The scoring types BIC, K2, BDS, AIC, and BDEU are used to evaluate and compare different network structures. As an example, BIC balances the model complexity and data fit, while the others consider different types of prior probabilities. In addition, the independence test prunes the spurious edges from the model. In our use case, I will use the hillclimbsearch method with the scoring type BIC for structure learning. We will not define a target value but let the bnlearn decide the entire causal structure of the data itself. More details can be found in this blog:

The code block for structure learning would look like this:

# Structure learning
model = bn.structure_learning.fit(df, methodtype='hc', scoretype='bic')

# independence test
model = bn.independence_test(model, df, prune=False)
# Parameter learning to learn the CPTs. This step is required to make inferences.
model = bn.parameter_learning.fit(model, df, methodtype="bayes")

# Plot
bn.plot(model, title='Salary data set')
bn.plot(model, interactive=True, title='method=tan and score=bic')
None
Figure 1. After structure learning, the following causal DAG is learned.
None
Figure 2. An interactive plot of the causal DAG.

Chat With Your Data Set: Making Inferences

With the learned DAG (Figures 1 and 2), we can estimate the conditional probability distributions (CPTs, see code section below), and make inferences using do-calculus. Let's start asking questions. Note that the results can (slightly) change based on the stochastic components in the model.

Question:

What is the probability of a job title given that you work in a large comany? P(job_title | company_size=Large (>250))

After running the code section below, we can see that the engineer is the most likely outcome (P=0.344871) followed by the data scientist (P=0.266385).

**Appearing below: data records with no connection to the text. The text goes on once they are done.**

-- ==== Sys2Proof/Laws/Step.lean ====
section
/-! SUPPORT. What one step can do, said once. -/

namespace Sys2Proof.Machine

/-- One step is a turn of the engine, a host access, or a reset, according to the next event (R20, R22, R77). -/
theorem step_cases (s : State) :
    ((s.events = [] ∨ s.events.head? = some .engine) ∧ step s = engineTurn s.tick) ∨
    (∃ op, s.events.head? = some (.host op) ∧ step s = .next (s.tick.hostAccess op)) ∨
    (s.events.head? = some .reset ∧ step s = .next s.tick.resetEvent) := by
  unfold step
  cases h : s.events with
  | nil => exact .inl ⟨.inl rfl, rfl⟩
  | cons e rest =>
    cases e with
    | engine => exact .inl ⟨.inr rfl, rfl⟩
    | host op => exact .inr (.inl ⟨op, rfl, rfl⟩)
    | reset => exact .inr (.inr ⟨rfl, rfl⟩)

/-- One turn of the engine: nothing while idle, a command, or the failed completion of a reserved word (R22, R234). -/
theorem engineTurn_cases (s : State) :
    (s.cstate = .idle ∧ engineTurn s = .next s) ∨
    (s.cstate = .busy ∧ ∃ i, decode s.pend = some i ∧ engineTurn s = exec i s) ∨
    (s.cstate = .busy ∧ decode s.pend = none ∧ engineTurn s = .next (s.complete .illegal)) := by
  unfold engineTurn
  cases hc : s.cstate with
  | idle => exact .inl ⟨rfl, rfl⟩
  | busy =>
    cases hd : decode s.pend with
    | some i => exact .inr (.inl ⟨rfl, i, rfl, rfl⟩)
    | none => exact .inr (.inr ⟨rfl, rfl, rfl⟩)

/-- A run whose first step answers a next state goes on from it. -/
theorem run_succ (M : Host.Core) (k : Nat) {s t : M.State} (h : M.step s = .next t) :
    M.run (k + 1) s = M.run k t := by
  simp only [Host.Core.run]
  rw [h]

theorem core_run_next {s t : State} (h : step s = .next t) (k : Nat) :
    Sys2Proof.core.run (k + 1) s = Sys2Proof.core.run k t := run_succ Sys2Proof.core k h

end Sys2Proof.Machine
end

query = bn.inference.fit(model, variables=['job_title'],
                         evidence={'company_size': 'Large (>250)'})

"""
[bnlearn] >Variable Elimination.
+----+----------------+-----------+
|    | job_title      |         p |
+====+================+===========+
|  0 | Other          | 0.0310497 |
+----+----------------+-----------+
|  1 | analyst        | 0.207691  |
+----+----------------+-----------+
|  2 | architect      | 0.0508861 |
+----+----------------+-----------+
|  3 | data scientist | 0.266385  |
+----+----------------+-----------+
|  4 | engineer       | 0.344871  | <-- Highest probability
+----+----------------+-----------+
|  5 | lead/principal | 0.0402213 |
+----+----------------+-----------+
|  6 | manager        | 0.0588963 |
+----+----------------+-----------+

Summary for variables: ['job_title']
Given evidence: company_size=Large (>250)

job_title outcomes:
- job_title: Other (3.1%)
- job_title: analyst (20.8%)
- job_title: architect (5.1%)
- job_title: data scientist (26.6%)
- job_title: engineer (34.5%)
- job_title: lead/principal (4.0%)
- job_title: manager (5.9%)
"""

Question:

What is the probability of a salary range given a full time employment type, partially remote work, have the data science function at entry level and live in germany (DE)?

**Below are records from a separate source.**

/-! ### ENCB and DECB -/

/-- Writing the block back and reading it again exchanges the halves (R179). -/
@[simp] theorem State.dataHalves_putHalves (s : State) (h : Halves) : (s.putHalves h).dataHalves = h.swap := rfl

theorem exec_encb_of_keyed {s : State} (h : s.keyv = true) :
    exec .encb s = .next ((s.putHalves (s.encHalves s.dataHalves)).complete .ok) := by
  simp [exec, execEncb, h]

theorem exec_decb_of_keyed {s : State} (h : s.keyv = true) :
    exec .decb s = .next ((s.putHalves (s.decHalves s.dataHalves)).complete .ok) := by
  simp [exec, execDecb, h]

/-- Settles O35: L and R run through the halves after each iteration upward. -/
theorem encbEncryptsInPlace : Obligations.EncbEncryptsInPlace := by
  intro s hkey
  refine ⟨fun k => (encAfterRounds s.sp s.ks k s.dataHalves).l, fun k => (encAfterRounds s.sp s.ks k s.dataHalves).r,
    rfl, rfl, fun k _ => ?_, exec_encb_of_keyed hkey⟩
  simp only [encAfterRounds_succ]
  exact ⟨rfl, rfl⟩

/-- Settles O36: L and R run through the halves after each iteration downward. -/
theorem decbDecryptsInPlace : Obligations.DecbDecryptsInPlace := by
  intro s hkey
  refine ⟨fun k => (decAfterRounds s.sp s.ks s.rounds.toNat k s.dataHalves).l,
    fun k => (decAfterRounds s.sp s.ks s.rounds.toNat k s.dataHalves).r,
    rfl, rfl, fun k _ => ?_, exec_decb_of_keyed hkey⟩
  simp only [decAfterRounds_succ, show s.rounds.toNat - 2 - 2 * k = s.rounds.toNat - 1 - 2 * k - 1 by omega]
  exact ⟨rfl, rfl⟩

/-! ### Each traversal undoes the other -/

/-- A run of iterations is undone by the same iterations backwards, each with its two subkeys exchanged (R178). -/
theorem foldl_roundPair_undo (sp : List (List Word)) (ks : List Subkey) (i j : Nat → Nat) (l : List Nat)
    (h : Halves) :
    l.reverse.foldl (fun h k => roundPair sp ks (j k) (i k) h)
      (l.foldl (fun h k => roundPair sp ks (i k) (j k) h) h).swap = h.swap := by
  induction l generalizing h with
  | nil => rfl
  | cons k l ih =>
    rw [List.reverse_cons, List.foldl_append, List.foldl_cons (l := l), ih]
    exact roundPair_undo sp ks (i k) (j k) h

/-- With an even ROUNDS, decryption runs the iterations of encryption backwards with their subkeys exchanged
(R176, R177). -/
theorem decryptHalves_eq_reverse (sp : List (List Word)) (ks : List Subkey) {rounds : Nat} (hr : rounds % 2 = 0)
    (h : Halves) :
    decryptHalves sp ks rounds h =
      (List.range (rounds / 2)).reverse.foldl (fun h k => roundPair sp ks (2 * k + 1) (2 * k) h) h := by
  rw [List.range_eq_range', List.reverse_range', List.foldl_map, Nat.zero_add]
  refine List.foldl_ext _ _ _ fun h k hk => ?_
  have hlt : k < rounds / 2 := List.mem_range.mp hk
  rw [show rounds - 1 - 2 * k = 2 * (rounds / 2 - 1 - k) + 1 by omega, Nat.add_sub_cancel]

theorem State.decHalves_encHalves {s : State} (hr : s.rounds.toNat % 2 = 0) (h : Halves) :
    s.decHalves (s.encHalves h).swap = h.swap := by
  rw [State.decHalves, decryptHalves_eq_reverse _ _ hr]
  exact foldl_roundPair_undo s.sp s.ks (fun k => 2 * k) (fun k => 2 * k + 1) _ h

theorem State.encHalves_decHalves {s : State} (hr : s.rounds.toNat % 2 = 0) (h : Halves) :
    s.encHalves (s.decHalves h).swap = h.swap := by
  rw [State.decHalves, decryptHalves_eq_reverse _ _ hr]
  have hundo := foldl_roundPair_undo s.sp s.ks (fun k => 2 * k + 1) (fun k => 2 * k)
    (List.range (s.rounds.toNat / 2)).reverse h
  rwa [List.reverse_reverse] at hundo

/-- Settles O37: on the loaded halves each traversal undoes the other, and storing exchanges them. -/
theorem decryptionInvertsEncryption : Obligations.DecryptionInvertsEncryption := by
  intro s b hr hb
  constructor
  · rw [State.decryptBlock, State.loadBlock_encryptBlock, State.decHalves_encHalves hr]
    exact storeBlock_loadBlock hb
  · rw [State.encryptBlock, State.loadBlock_decryptBlock, State.encHalves_decHalves hr]
    exact storeBlock_loadBlock hb

/-- An iteration looks at its two subkeys alone. -/
theorem roundPair_congr (sp : List (List Word)) {ks : List Subkey} {i i' j j' : Nat}
    (hi : subkeyAt ks i = subkeyAt ks i') (hj : subkeyAt ks j = subkeyAt ks j') (h : Halves) :
    roundPair sp ks i j h = roundPair sp ks i' j' h := by
  simp only [roundPair, hi, hj]

/-- Under a palindromic schedule the two traversals agree (R181). -/
theorem encryptHalves_eq_decryptHalves (sp : List (List Word)) {ks : List Subkey} {rounds : Nat}
    (hpal : ∀ i < rounds, subkeyAt ks i = subkeyAt ks (rounds - 1 - i)) (h : Halves) :
    encryptHalves sp ks rounds h = decryptHalves sp ks rounds h := by
  refine List.foldl_ext _ _ _ fun h k hk => ?_
  have hlt : k < rounds / 2 := List.mem_range.mp hk
  exact roundPair_congr sp (hpal (2 * k) (by omega)) (hpal (2 * k + 1) (by omega)) h

/-- Settles O38: the traversals agree, so encryption is its own inverse. -/
theorem palindromicScheduleMakesThemEqual : Obligations.PalindromicScheduleMakesThemEqual := by
  intro s b hr hpal
  have heq (c : List Byte) : s.encryptBlock c = s.decryptBlock c :=
    congrArg storeBlock (encryptHalves_eq_decryptHalves s.sp hpal (loadBlock c))
  exact ⟨heq b, fun hb => (heq _).trans (decryptionInvertsEncryption s b hr hb).1⟩

/-- Settles O39: DECB reads the exchanged halves ENCB wrote, over the same SP, KS and ROUNDS. -/
theorem decbRestoresWhatEncbEncrypted : Obligations.DecbRestoresWhatEncbEncrypted := by
  intro s hkey hr
  have hundo := State.decHalves_encHalves hr s.dataHalves
  refine ⟨_, _, exec_encb_of_keyed hkey, exec_decb_of_keyed hkey, ?_, ?_⟩
  · exact congrArg Halves.r hundo
  · exact congrArg Halves.l hundo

In the results below, we can see our five salary categories for which the strongest posterior probability P=0.77 is a salary of <80K under these conditions. Note that other salaries also occur, but they happen less frequently. By changing the variables and evidence, we can ask all kinds of questions. For example, we can now change experience level, residence, job title, etc, and determine how the probabilities are changing.

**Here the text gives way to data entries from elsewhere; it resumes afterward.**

-- ==== Sys2Proof/Config.lean ====
section
/-! DEFINITION. The constants and parameters of rule R6, the constraints of rule R7, and the free values of the model:
opaque constants with no body, of which no proof can see a value. -/

namespace Sys2Proof.Config

/-- PANEL_W, panel width in pixels (R6). -/
def panelW : Nat := 320
/-- PANEL_H, panel height in pixels (R6). -/
def panelH : Nat := 240
/-- PIXFMT_16, payload of the set-pixel-format command (R6, R63). -/
def pixfmt16 : Byte := 0x05
/-- GLYPH_W, GLYPH_H: a glyph is 8 by 8, one byte a row (R6). -/
def glyphW : Nat := 8
/-- GLYPH_PITCH, cursor advance per character (R6). -/
def glyphPitch : Nat := 8
/-- LINE_PITCH, cursor advance per text line (R6). -/
def linePitch : Nat := 10
/-- NEWLINE, the newline character code (R6, D22; PRESUMED: ASCII, which the spec itself takes from general knowledge). -/
def newline : Byte := 0x0A
/-- FALLBACK, the code of the glyph '?' (R6, D22; PRESUMED as `newline`). -/
def fallback : Byte := 0x3F
/-- DESC_LEN, bytes in a host descriptor (R6, R68). -/
def descLen : Nat := 12
/-- The least hold of the reset line before and after its rising edge, in ms (R82, R150). -/
def resetHold : Nat := 10
/-- The least wait between sleep-out and display-on, in ms (R84, R155). -/
def slpoutWait : Nat := 120

/-- MADCTL_VAL where no platform has given it: a free value (R6 OPEN, log 6). -/
opaque madctlVal : Byte
/-- BUS_ID where no platform has given it: a free value (R6 OPEN, log 6). -/
opaque busId : Nat
/-- CHANNEL where no platform has given it: a free value (R6 OPEN, log 6). -/
opaque channel : Nat
/-- BAUD where no platform has given it: a free value (R6 OPEN, log 6). -/
opaque baud : Nat
/-- GPIO_CHIP where no platform has given it: a free value (R6 OPEN, log 6). -/
opaque gpioChip : Nat

/-- The transport's answer to the n-th response-bearing event of a run, where the state lists none: a free value
(R11, D37, log 5). `true` is ok, `false` is fail. -/
opaque envAccepts : Nat → Bool
/-- The byte of CMD at an address where nothing has been placed: a free value (R37, log 8). -/
opaque cmdByte : Nat → Byte
/-- The byte of TEXT at an address where nothing has been placed: a free value (R38, log 8). -/
opaque textByte : Nat → Byte
/-- The byte of the glyph ROM at an address where nothing has been placed: a free value (R39, D33, log 8). -/
opaque glyphByte : Nat → Byte

end Sys2Proof.Config

namespace Sys2Proof

/-- What INIT acquires and TEARDOWN releases: the bus and the three lines (R16, R81). -/
inductive Resource where
  | bus | dc | rst | bl
deriving DecidableEq, Repr

/-- The reference order of TEARDOWN's releases (R89, R90). -/
def Resource.referenceOrder : List Resource := [.bl, .rst, .dc, .bus]

/-- The parameters of rule R6 that are arguments of the model: fixed for a run, different between platforms (R29). -/
structure Params where
  /-- CHUNK_MAX, the most bytes in one data transfer. -/
  chunkMax : Nat
  /-- XFER_MAX, the transport's maximum single-transfer length. -/
  xferMax : Nat
  /-- T_RST_LOW, ms. -/
  tRstLow : Nat
  /-- T_RST_HIGH, ms. -/
  tRstHigh : Nat
  /-- T_SLPOUT, ms. -/
  tSlpout : Nat
  /-- MADCTL_VAL, payload of the memory-access-control command. -/
  madctlVal : Byte
  /-- BUS_ID. -/
  busId : Nat
  /-- CHANNEL. -/
  channel : Nat
  /-- BAUD. -/
  baud : Nat
  /-- GPIO_CHIP, the chipHandle of the pin calls. -/
  gpioChip : Nat
  /-- LINE_DC. -/
  lineDc : Nat
  /-- LINE_RST. -/
  lineRst : Nat
  /-- LINE_BL. -/
  lineBl : Nat
  /-- DC_INIT. -/
  dcInit : Level
  /-- RST_INIT. -/
  rstInit : Level
  /-- BL_INIT. -/
  blInit : Level
  /-- BL_ON, the level that enables the backlight. -/
  blOn : Level
  /-- The order in which TEARDOWN releases what is claimed: "in any order" (R89), so any permutation (R90, log 17). -/
  releaseOrder : List Resource
deriving DecidableEq, Repr

/-- The constraints of rule R7, that the three lines are distinct (D14), and that the order of releases names each resource
once (R90). A configuration that breaks one is ill-formed and has no meaning (R7). DESIGN CHOICE (log 31): R7 names no
constraint on BL_INIT and BL_ON, so all four pairs are accepted; where the two are equal the backlight is lit from its claim
(R81). -/
def Params.ok (p : Params) : Bool :=
  decide (1 ≤ p.chunkMax) && decide (p.chunkMax ≤ p.xferMax) &&
  decide (Config.resetHold ≤ p.tRstLow) && decide (Config.resetHold ≤ p.tRstHigh) &&
  decide (Config.slpoutWait ≤ p.tSlpout) &&
  decide (p.lineDc ≠ p.lineRst) && decide (p.lineDc ≠ p.lineBl) && decide (p.lineRst ≠ p.lineBl) &&
  p.releaseOrder.isPerm Resource.referenceOrder

/-- The parameters at power-on: the defaults of rule R6 where it gives one, a free value where it says OPEN.
DESIGN CHOICE (log 6): XFER_MAX is 4096, the least the constraint allows, and the line ids are 0, 1, 2, so that
the constraints can be evaluated; no other rule reads these four. The order of releases is the reference order (log 17). -/
def Params.default : Params where
  chunkMax := 4096
  xferMax := 4096
  tRstLow := 10
  tRstHigh := 10
  tSlpout := 120
  madctlVal := Config.madctlVal
  busId := Config.busId
  channel := Config.channel
  baud := Config.baud
  gpioChip := Config.gpioChip
  lineDc := 0
  lineRst := 1
  lineBl := 2
  dcInit := false
  rstInit := true
  blInit := false
  blOn := true
  releaseOrder := Resource.referenceOrder

end Sys2Proof
end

query = bn.inference.fit(model,
                         variables=['salary_in_usd'],
                         evidence={'employment_type': 'Full-time',
                                   'remote_ratio': 'Partially remote',
                                   'job_title': 'data scientist',
                                   'employee_residence': 'DE',
                                   'experience_level': 'Entry-level'})

"""
[bnlearn] >Variable Elimination.
+----+-----------------+-----------+
|    | salary_in_usd   |         p |
+====+=================+===========+
|  0 | 100-160K        | 0.0326173 |
+----+-----------------+-----------+
|  1 | 160-250K        | 0.0193029 |
+----+-----------------+-----------+
|  2 | 80-100K         | 0.105408  |
+----+-----------------+-----------+
|  3 | <80K            | 0.779638  |
+----+-----------------+-----------+
|  4 | >250K           | 0.0630333 |
+----+-----------------+-----------+

Summary for variables: ['salary_in_usd']
Given evidence: employment_type=Full-time, remote_ratio=Partially remote, job_title=data scientist, employee_residence=DE, experience_level=Entry-level

salary_in_usd outcomes:
- salary_in_usd: 100-160K (3.3%)
- salary_in_usd: 160-250K (1.9%)
- salary_in_usd: 80-100K (10.5%)
- salary_in_usd: <80K (78.0%)
- salary_in_usd: >250K (6.3%)

"""

Limitations Of Causal Inferences.

The goal of causal inference is to understand the outcome of alternative courses of action. Such as asking "what happens if we pull this lever?" but the answer always comes with the assumptions we make. Our assumptions can be more influential than in typical tasks for probabilistic modeling, and testing those assumptions is important to assess the validity of causal inference [8].

Final words.

In this blog, we explored how to move beyond simple correlations and truly "chat" with your data in a causal way. By building a Bayesian network, we created a transparent model of how variables like experience, education, and certification relate to salary. More importantly, we used do-calculus to go beyond observation and ask what if, simulating interventions and getting answers grounded in causal reasoning, not just patterns.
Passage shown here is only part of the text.